The filmmaker and actor have collaborated on 10 films, including Taxi Driver, Raging Bull, and the forthcoming crime epic Killers of the Flower Moon.
Scorsese and De Niro once went 24 years without working together on a feature, between 1995’s Casino and 2019’s The Irishman. De Niro did, however, star in Scorsese’s 2015 comedy short The Audition.
In a new interview with Deadline, Scorsese said that De Niro had, in fact, turned him down multiple times in those intervening years, including roles in the period drama Gangs of New York (2002) and crime thriller The Departed (2006).
“We talked to Bob about [starring in The Departed], but he didn’t want to do it,” the filmmaker said. “So, with Bob, after Casino we stopped for a while and I did Kundun, and Bringing Out the Dead. And then Gangs of New York. We always checked in, on that and everything else.

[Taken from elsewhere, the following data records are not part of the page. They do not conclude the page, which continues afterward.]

-- ==== Sys2Proof/Tests/Slice0.lean ====
section
/-! SUPPORT. Tests of the PL-1840 on small states: ill-formed commands, worked examples of the spec, and
for each statement with hypotheses a concrete state and operands that meet them. Expected values of the
worked examples come from the spec's text. -/

namespace Sys2Proof.Tests

open Sys2Proof Sys2Proof.Machine

/-! ## Ill-formed commands -/

theorem test_wf_refuses_controlWords :
    (Instr.softReset 1 0).wf = false ∧ (Instr.attentionMaskWrite 4).wf = false
      ∧ (Instr.start 0).wf = false ∧ (Instr.start 5).wf = false
      ∧ (Instr.halt 1).wf = false ∧ (Instr.halt 4).wf = false
      ∧ (Instr.resume 1).wf = false ∧ (Instr.resume 2).wf = false
      ∧ (Instr.resume 7).wf = false := by decide

theorem test_wf_refuses_completionLengths :
    (Instr.descriptorReadDone 0 (zeros 63)).wf = false
      ∧ (Instr.slotStateReadDone 0 []).wf = false ∧ (Instr.slotStateReadDone 0 (zeros 2)).wf = false
      ∧ (Instr.slotReadDone 0 (zeros 127)).wf = false
      ∧ (Instr.profileReadDone 0 (zeros 65)).wf = false
      ∧ (Instr.writeDataReadDone 0 []).wf = false ∧ (Instr.writeDataReadDone 0 (zeros 6)).wf = false
      ∧ (Instr.writeDataReadDone 0 (zeros 260)).wf = false
      ∧ (Instr.programReadDone 0 (zeros 320)).wf = false
      ∧ (Instr.entryReadDone 0 (zeros 15)).wf = false
      ∧ (Instr.stationMap 0 ⟨0, false, 0⟩ (zeros 7)).wf = false := by simp [Instr.wf, zeros]

theorem test_wf_accepts :
    (Instr.softReset 4 0).wf = true ∧ (Instr.attentionMaskWrite 0x10001).wf = true
      ∧ (Instr.start 1).wf = true ∧ (Instr.halt 0).wf = true ∧ (Instr.resume 3).wf = true
      ∧ (Instr.descriptorReadDone 0 (zeros 64)).wf = true
      ∧ (Instr.slotReadDone 0 (zeros 128)).wf = true
      ∧ (Instr.writeDataReadDone 0 (zeros 256)).wf = true
      ∧ (Instr.programReadDone 0 (zeros 64)).wf = true
      ∧ (Instr.stationMap 0 ⟨0, false, 0⟩ (zeros 8)).wf = true := by simp [Instr.wf, regBit, zeros]

/-! ## Worked examples of the spec -/

/-- Section 3.3.1: the worked header, info bits 1 and 18. -/
theorem test_checkByte_worked : checkByte 0x00040002 = 0x1D := by decide

/-- Table 3-6, its five rows. -/
theorem test_headerCheck_table36 :
    headerCheck 0x00040002 0x1D = some (0x00040002, false)
      ∧ headerCheck 0x00000002 0x1D = some (0x00040002, true)
      ∧ headerCheck 0x00040002 0x15 = some (0x00040002, true)
      ∧ headerCheck 0x00040002 0x5D = some (0x00040002, true)
      ∧ headerCheck 0x00000000 0x1D = none := by decide

/-- Table 3-7. -/
theorem test_crc_of_zero : crc16 [0] = 0xFD02 := by decide

/-- Padded sizes of section 1.5 (5 and 41 payload bytes), 2.10 and 8.8 (a GAP's 12 bytes). -/
theorem test_padded_sizes :
    paddedSize 5 = 16 ∧ paddedSize 41 = 56 ∧ paddedSize 8 = 16 ∧ paddedSize 12 = 24 := by decide

/-- CAP of section 1.5: RECORDING, R = 1,000, next sequence number 412. -/
def cap15 : Capture :=
  { Capture.reset with state := .recording, ref := ⟨1000, true, .enable⟩, seq := 412 }

/-- Section 1.5, the first event: delta 3, sequence 412, R 1,003. -/
theorem test_delta_of_progress :
    let r : SrcRec := ⟨.progress 1 4, RecFlags.none, 16050, none⟩
    let c := (cap15.offer 4 16050 r).cap
    c.staging = [⟨.progress 1 4, RecFlags.none, 3, 412, 1003, 4⟩] ∧ c.ref = ⟨1003, true, .enable⟩
      ∧ c.seq = 413 := by decide

/-- A console line of 37 bytes, as the second event of section 1.5 offers it. -/
def line37 : SrcRec :=
  ⟨.consoleLine ⟨false, false, false, false, false⟩ 0 (List.replicate 37 0x41), RecFlags.none, 1200000,
    some 1199000⟩

/-- Section 1.5, case A: an ANCHOR of 75,000 before the line, whose origin offset is 63. -/
theorem test_anchor_before_line :
    let c := ({ cap15 with ref := ⟨1003, true, .enable⟩, seq := 413 }.offer 4 1200000 line37).cap
    c.staging.map (fun r => (r.payload.kindCode, r.delta, r.seq, r.size))
        = [(1, 0, 413, 16), (9, 0, 414, 56)]
      ∧ c.staging.head?.map Staged.payload = some (.anchor 75000 4 .deltaOverflow)
      ∧ c.staging.getLast?.map Staged.payload
        = some (.consoleLine ⟨false, false, false, false, false⟩ 63 (List.replicate 37 0x41))
      ∧ c.ref.value = 75000 ∧ c.seq = 415 := by decide

/-- Section 1.5, case B: with too little room (88 bytes free) the line is refused; one record of 56
bytes is lost. -/
theorem test_refused_line :
    let full : Staged := ⟨.fill 1032, RecFlags.none, 0, 0, 0, 4⟩
    let c : Capture := { cap15 with
      ref := ⟨1003, true, .enable⟩, seq := 413
      staging := List.replicate 7 full ++ [⟨.fill 809, RecFlags.none, 0, 0, 0, 4⟩] }
    let o := c.offer 4 1200000 line37
    c.free = 88 ∧ o.lossEntered = true ∧ o.cap.loss = true ∧ o.cap.pend = ⟨1, 56, 75000⟩
      ∧ o.cap.seq = 413 ∧ o.cap.ref.value = 1003 := by decide

/-- Section 5.5, line A: the record's origin offset at k = 4. -/
theorem test_origin_offset : originOffset 4 (unitOf 4 1034286) 1008246 = 1627 := by decide

/-- Section 11.3: the GAP that follows an ANCHOR with reason DELTA OVERFLOW. -/
theorem test_recovery_gap :
    let c : Capture := { Capture.reset with
      state := .recording, loss := true, pend := ⟨8, 6272, 5400000⟩
      ref := ⟨5390000, true, .enable⟩, seq := 2207 }
    (c.recover 4 235200000).staging.map (fun r => (r.payload, r.delta, r.seq))
      = [(.anchor 14700000 4 .deltaOverflow, 0, 2207), (.gap 8 6272 5400000, 0, 2208)] := by decide

/-- Table 12-5 and section 10.3: a posted MARK of stations 0 and 3 with NOTIFY. -/
theorem test_slot_of_mark :
    let d := [1, 4, 9, 1, 0, 0, 0, 0] ++ leBytes 8 77 ++ leBytes 4 0xCAFE ++ zeros 108
    slotView d = ⟨1, 4, ⟨9, true, 77⟩, .job (.mark 0xCAFE)⟩ := by decide

/-- Table 11-1 and Table 11-2: the bench's descriptor passes with entry count 64, and fails ENTRY COUNT
with 12. -/
theorem test_descriptor_of_bench :
    let d (entries : Nat) := leBytes 4 0x38314C50 ++ leBytes 2 32 ++ leBytes 2 entries
      ++ leBytes 8 0x200040040 ++ leBytes 8 0x200041040 ++ leBytes 4 0 ++ zeros 36
    (d 64).length = 64 ∧ descriptorCheck 0x200040000 (d 64) = .ok
      ∧ descriptorCheck 0x200040000 (d 12) = .entryCount
      ∧ areaOf (d 64) = ⟨0x200040040, 32, 0x200041040, 64, 100⟩ := by decide

/-- Section 11.4: a BLOCK READ of 100 words at 64 a request. -/
theorem test_block_of_100 :
    (blockRequests 0 64 100).map (fun r => (r.addr, r.count, r.offset))
      = [(0, 64, 0), (256, 36, 64)] := by decide

/-! ## States the statements speak about -/

/-- An area in force: 8 slots at 64, 16 page list entries at 2,048. -/
def area0 : Area := ⟨64, 8, 2048, 16, 100⟩

/-- RUNNING, every station OFF. -/
def running : State := { State.reset with run := true, runState := .running, area := some area0 }

/-- FAULTED, every station OFF. -/
def faulted : State := { running with runState := .faulted }

/-- A READY station with its link UP, its console IDLE and its board seated. -/
def ready : Station :=
  { Station.reset with
    state := .ready, profile := some Profile.default
    lp := ⟨true, true, none, Health.empty, none, [], none⟩
    cu := { ConsoleUnit.reset with rx := .idle }
    bpu := { PowerUnit.reset with state := .seated } }

/-- RUNNING with `t` as station 0. -/
def at0 (t : Station) : State := running.setStation 0 t

/-- A station with one queued job. -/
def has (t : Station) (j : Job) : Station := { t with queue := [⟨0, 5, j⟩] }

/-- A state whose read 0, issued at 0, is `a`. -/
def awaiting (s : State) (a : Access) : State :=
  { s with hmp := { s.hmp with inFlight := [⟨0, 0, a⟩], nextId := 1 } }

/-- Slot 0 of the area is being read whole as a posted job. -/
def slotRead (s : State) : State :=
  awaiting s (Access.readOf .sweep none 64 128 (.slotWhole 0 64 false true))

/-- A slot's 128 bytes with these first four bytes and parameters. -/
def slotOf (state kind mask : Byte) (params : List Byte) : List Byte :=
  [state, kind, mask, 0] ++ zeros 12 ++ params ++ zeros (112 - params.length)

/-- A slot has 128 bytes. -/
theorem slotOf_length (state kind mask : Byte) (params : List Byte) (h : params.length ≤ 112) :
    (slotOf state kind mask params).length = 128 := by
  simp [slotOf, zeros]; omega

/-- An open page. -/
def page0 : OpenPage := ⟨0, 2048, 4096, 1, 0, 0, 0, 0, 0, false, false⟩

/-- A descriptor with this signature, slot count, entry count, job board and page list. -/
def descriptor (sig slots entries board list : Nat) : List Byte :=
  leBytes 4 sig ++ leBytes 2 slots ++ leBytes 2 entries ++ leBytes 8 board ++ leBytes 8 list
    ++ leBytes 4 0 ++ zeros 36

/-- The descriptor of Table 11-1 with an entry count. -/
def benchDescriptor (entries : Nat) : List Byte :=
  descriptor 0x38314C50 32 entries 0x200040040 0x200041040

/-- With no result write about, the jobs are apart when the held ones are. -/
theorem jobsInv_of (s : State) (hj : (s.held.map HeldJob.jid).Nodup)
    (hs : (s.held.map HeldJob.slot).Nodup) (hn : ∀ h ∈ s.held, h.jid < s.nextJid)
    (hq : ∀ n, ∀ q ∈ (s.station n).queue, q.jid < s.nextJid)
    (ha : ∀ a ∈ s.accesses, a.purpose.resultOf = none) : s.jobsInv :=
  ⟨hj, hs, hn, hq, fun a h _ e => by rw [ha a h] at e; cases e⟩

/-- Slot 0 is awaited wherever it is being read and nothing is held. -/
theorem slotRead_awaitsSlot (s : State) (h : s.held = []) (he : s.elapsed = 0) :
    (slotRead s).awaitsSlot 0 0 64 true :=
  ⟨⟨_, rfl, rfl, by simp [InFlight.inTime, slotRead, awaiting, he]⟩,
    by simp [State.holdsSlot, slotRead, awaiting, h]⟩

/-! ## Witnesses: resets, registers, the start, the halt and faults -/

theorem test_wit_StepRunsFrontCommand :
    { State.reset with pending := [.accessGrant, .syncEdge] }.pending = .accessGrant :: [.syncEdge] := by
  decide

theorem test_wit_IdleStepCountsOneTick : State.reset.pending = [] := by decide

theorem test_wit_SoftResetKeepsMapAndTime : regBit 4 2 = true := by decide

theorem test_wit_AttnFollowsBitsAndMask :
    (regBit 0x07FF0000 2 = false ∧ regBit 0x07FF0000 0 = State.reset.run
      ∧ (regBit 0x07FF0000 1 = true → State.reset.runState = .faulted → State.reset.run = false))
    ∧ regBit 0x10003 2 = false ∧ regBit 0x10003 0 = running.run
      ∧ (regBit 0x10003 1 = true → running.runState = .faulted → running.run = false) := by decide

theorem test_wit_PlainRegisterWrites :
    PlainReg.status ≠ .areaBaseLow ∧ PlainReg.status ≠ .areaBaseHigh := by decide

theorem test_wit_StartReadsDescriptor :
    (let s : State := { State.reset with areaBaseLow := 64 };
      regBit 1 0 = true ∧ regBit 1 2 = false ∧ s.run = false ∧ s.runState = .stopped
        ∧ s.start = .none ∧ s.areaBase.toNat % 64 = 0)
    ∧ (let s : State := { State.reset with areaBaseLow := 63 }
      s.run = false ∧ s.runState = .stopped ∧ s.start = .none ∧ s.areaBase.toNat % 64 ≠ 0)
    ∧ (let s : State := { running with run := false, halting := true }
      regBit 1 1 = false ∧ s.run = false ∧ s.runState = .running)
    ∧ (let s : State := { faulted with run := false }
      s.run = false ∧ s.runState = .faulted ∧ s.areaBase.toNat % 64 = 0) := by decide

/-- A halt's last seal or FILLING write, RUN written 1 again since, the base aligned or not. -/
theorem test_wit_haltEndsInStart (w : Purpose)
    (hw : w = .sealFull false ∨ w = .sealFull true ∨ w = .sealPart ∨ w = .filling) :
    let a := Access.writeOf .page (some 0) 2048 [3] w
    let s : State := { at0 { ready with pageQ := [a] } with halting := true, areaBaseLow := 64 }
    s.runState = .running ∧ s.halting = true ∧ s.run = true ∧ w.isSeal = true ∧ s.nextGrant = some a
      ∧ s.areaBase.toNat % 64 = 0 ∧ { s with areaBaseLow := 63 }.areaBase.toNat % 64 ≠ 0 := by
  rcases hw with rfl | rfl | rfl | rfl <;> decide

“He wanted me to do Analyze This, and I said, ‘We already did it. It was Goodfellas.’ I talked to him about other projects, and at one point he said, ‘You know the kind of stuff I like to do with you.’ I said, ‘OK.’ That became The Irishman, and it took nine years. We were always looking. ‘What about The Departed?’ ‘Nah, I don’t wanna do that.’ ‘OK.’”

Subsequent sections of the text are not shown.